I'm currently working on Django for a website on a legacy database but I'm facing an issue on getting ImageField working with it in the admin.
In the database images are stored as a simple file name, because they have several size precomputed on different directories.
So basically, I need to:
- save the filename - and only the filename - the database
- save the file to a given location and resize it to different size
I tried different ways to get this working but none did work in order to get the correct filename in the database.
First I edited the ImageField.name when model is saved but the name gets overwritten when saving the model.
Then I gave the build-in filesystem storage but it didn't work better.

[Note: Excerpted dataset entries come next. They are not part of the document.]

-- ==== Sys2Proof/Machine/Launch.lean ====
section
/-! DEFINITION. The host's duties as named launch premises (00_scope.md R13), and the core driven by the host's read
cycle. The form in which the duties are stated is the model's choice (DESIGN CHOICE, log entry 20). -/

namespace Sys2Proof.Machine

/-! ## Duties towards the core -/

/-- The host never issues the reserved op (30_encoding.md R52, 60_exceptions.md R107). -/
def HostInput.conforming (i : HostInput) : Bool :=
  match i.request with
  | none => true
  | some w => (decode w).wellFormed

/-- Every input still to come is one a conforming host drives. -/
def State.hostConforms (s : State) : Bool := s.inputs.all HostInput.conforming

/-- A request discarded by reset is issued again after it (70_reset_and_hazards.md R108): its word is presented at some
later input (log entry 20). -/
def reissuedAfterReset : List HostInput → Bool
  | [] => true
  | i :: rest =>
    (match i.reset, i.request with
      | true, some w => rest.contains (HostInput.present w)
      | _, _ => true) && reissuedAfterReset rest

/-- Reset is deasserted before the first request of a launch that begins in reset (70_reset_and_hazards.md R112; read of
the inputs before the first one without reset, log entry 20). -/
def resetReleasedFirst (inputs : List HostInput) : Bool :=
  (inputs.takeWhile fun i => i.reset).all fun i => i.request.isNone

/-! ## Duties towards the sensor -/

/-- One bus transfer: the command, whether its write succeeded, the time units waited after it, whether the read
succeeded, and the bytes it returned (60_exceptions.md R101-R105). -/
structure Transfer where
  command : Config.Command
  writeOk : Bool
  waited : Nat
  readOk : Bool
  bytes : List Byte
deriving DecidableEq, Repr

/-- After a successful write the settle delay was respected (70_reset_and_hazards.md R116). -/
def Transfer.settled (x : Transfer) : Bool := !x.writeOk || decide (settleDelay x.command ≤ x.waited)

/-- The request a truthful host builds from a transfer (60_exceptions.md R105). -/
def Transfer.request (x : Transfer) : Instr := frameRequest x.writeOk x.readOk x.bytes

/-- `ok`, `count` and the bytes of each frame request tell its transfer truthfully (60_exceptions.md R105, R107). The
transfers stand in the order of the frame requests; a request discarded by reset tells nothing until it is issued
again, and the CRC8 requests tell of no transfer. -/
def truthful : List HostInput → List Transfer → Bool
  | [], _ => true
  | i :: rest, xs =>
    match i.reset, i.request.map decode, xs with
    | false, some (.frameValidate ok count b), x :: xs =>
      decide (Instr.frameValidate ok count b = x.request) && truthful rest xs
    | false, some (.frameValidate _ _ _), [] => false
    | _, _, xs => truthful rest xs

/-- The launch premises together: what a host "must" do (00_scope.md R13), for the transfers its frame requests tell
of. That one host alone issues requests, one at a time (60_exceptions.md R99, R107; 70_reset_and_hazards.md R117), is
the shape of `State.inputs`: one list, one request per step. -/
structure LaunchPremises (s : State) (transfers : List Transfer) : Prop where
  noReservedOp : s.hostConforms = true
  resetReleasedFirst : resetReleasedFirst s.inputs = true
  reissuedAfterReset : reissuedAfterReset s.inputs = true
  truthful : truthful s.inputs transfers = true
  settled : transfers.all Transfer.settled = true

/-! ## The read cycle as a source of inputs -/

/-- The input levels the host drives, one per event. -/
def Poller.inputs : Poller → List PollEvent → List HostInput
  | _, [] => []
  | p, e :: es => (p.next e).hostInput :: Poller.inputs (p.next e) es

/-- The transfer an event ends by a request, if it does: the settle delay has then been waited in full. -/
def Poller.transfer (p : Poller) (e : PollEvent) : Option Transfer :=
  match p.phase, e with
  | .idle, .bus (.writeDone c false true) =>
    some { command := c, writeOk := false, waited := 0, readOk := false, bytes := [] }
  | .awaitingResponse c 0, .bus (.readDone success bytes issueAnyway) =>
    if (success = true ∧ bytes.length = Config.frameBytes) ∨ issueAnyway = true then
      some { command := c, writeOk := true, waited := settleDelay c, readOk := success, bytes := bytes }
    else none
  | _, _ => none

/-- The transfers the host's requests tell of, in order. -/
def Poller.transfers : Poller → List PollEvent → List Transfer
  | _, [] => []
  | p, e :: es => (p.transfer e).toList ++ Poller.transfers (p.next e) es

/-! ## Host and core together (10_state.md R26: the two agents) -/

/-- The host and the core it drives. -/
structure Bench where
  host : Poller
  core : State
deriving DecidableEq, Repr

/-- The host reads the response to the request it has just issued (R105). -/
def Poller.readAnswer (p : Poller) (s : State) : Poller :=
  match p.issued, s.lastResponse with
  | some _, some r => p.next (.response r)
  | _, _ => p

/-- One event: the host takes it and presents what it issues, the core takes one step, the host reads the answer (log
entry 20). No event asserts reset (log entry 22). -/
def Bench.next (b : Bench) (e : BusEvent) : Host.Outcome Bench Fault Refusal :=
  let p := b.host.next (.bus e)
  match step { b.core with inputs := p.hostInput :: b.core.inputs } with
  | .next s => .next { host := p.readAnswer s, core := s }
  | .fault r => .fault r
  | .refused r => .refused r

end Sys2Proof.Machine
end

http://docs.djangoproject.com/en/1.1/topics/files/#the-built-in-filesystem-storage-class doesn't mention you need upload_to
However, whenever upload_to is set, it overrides the storage location which seems to contradict ticket #8918.
Has someone already solved a similar issue ?
Xavier.
http://code.google.com/p/django-googledata/
Thanos
On Mar 2, 4:44 am, Xavier Ordoquy <xordo...@linovia.com> wrote:
> Hi,
>
> I'm currently working on Django for a website on a legacy database but I'm facing an issue on getting ImageField working with it in the admin.
>
> In the database images are stored as a simple file name, because they have several size precomputed on different directories.
> So basically, I need to:
> - save the filename - and only the filename - the database
> - save the file to a given location and resize it to different size
>
> I tried different ways to get this working but none did work in order to get the correct filename in the database.
>
> First I edited the ImageField.name when model is saved but the name gets overwritten when saving the model.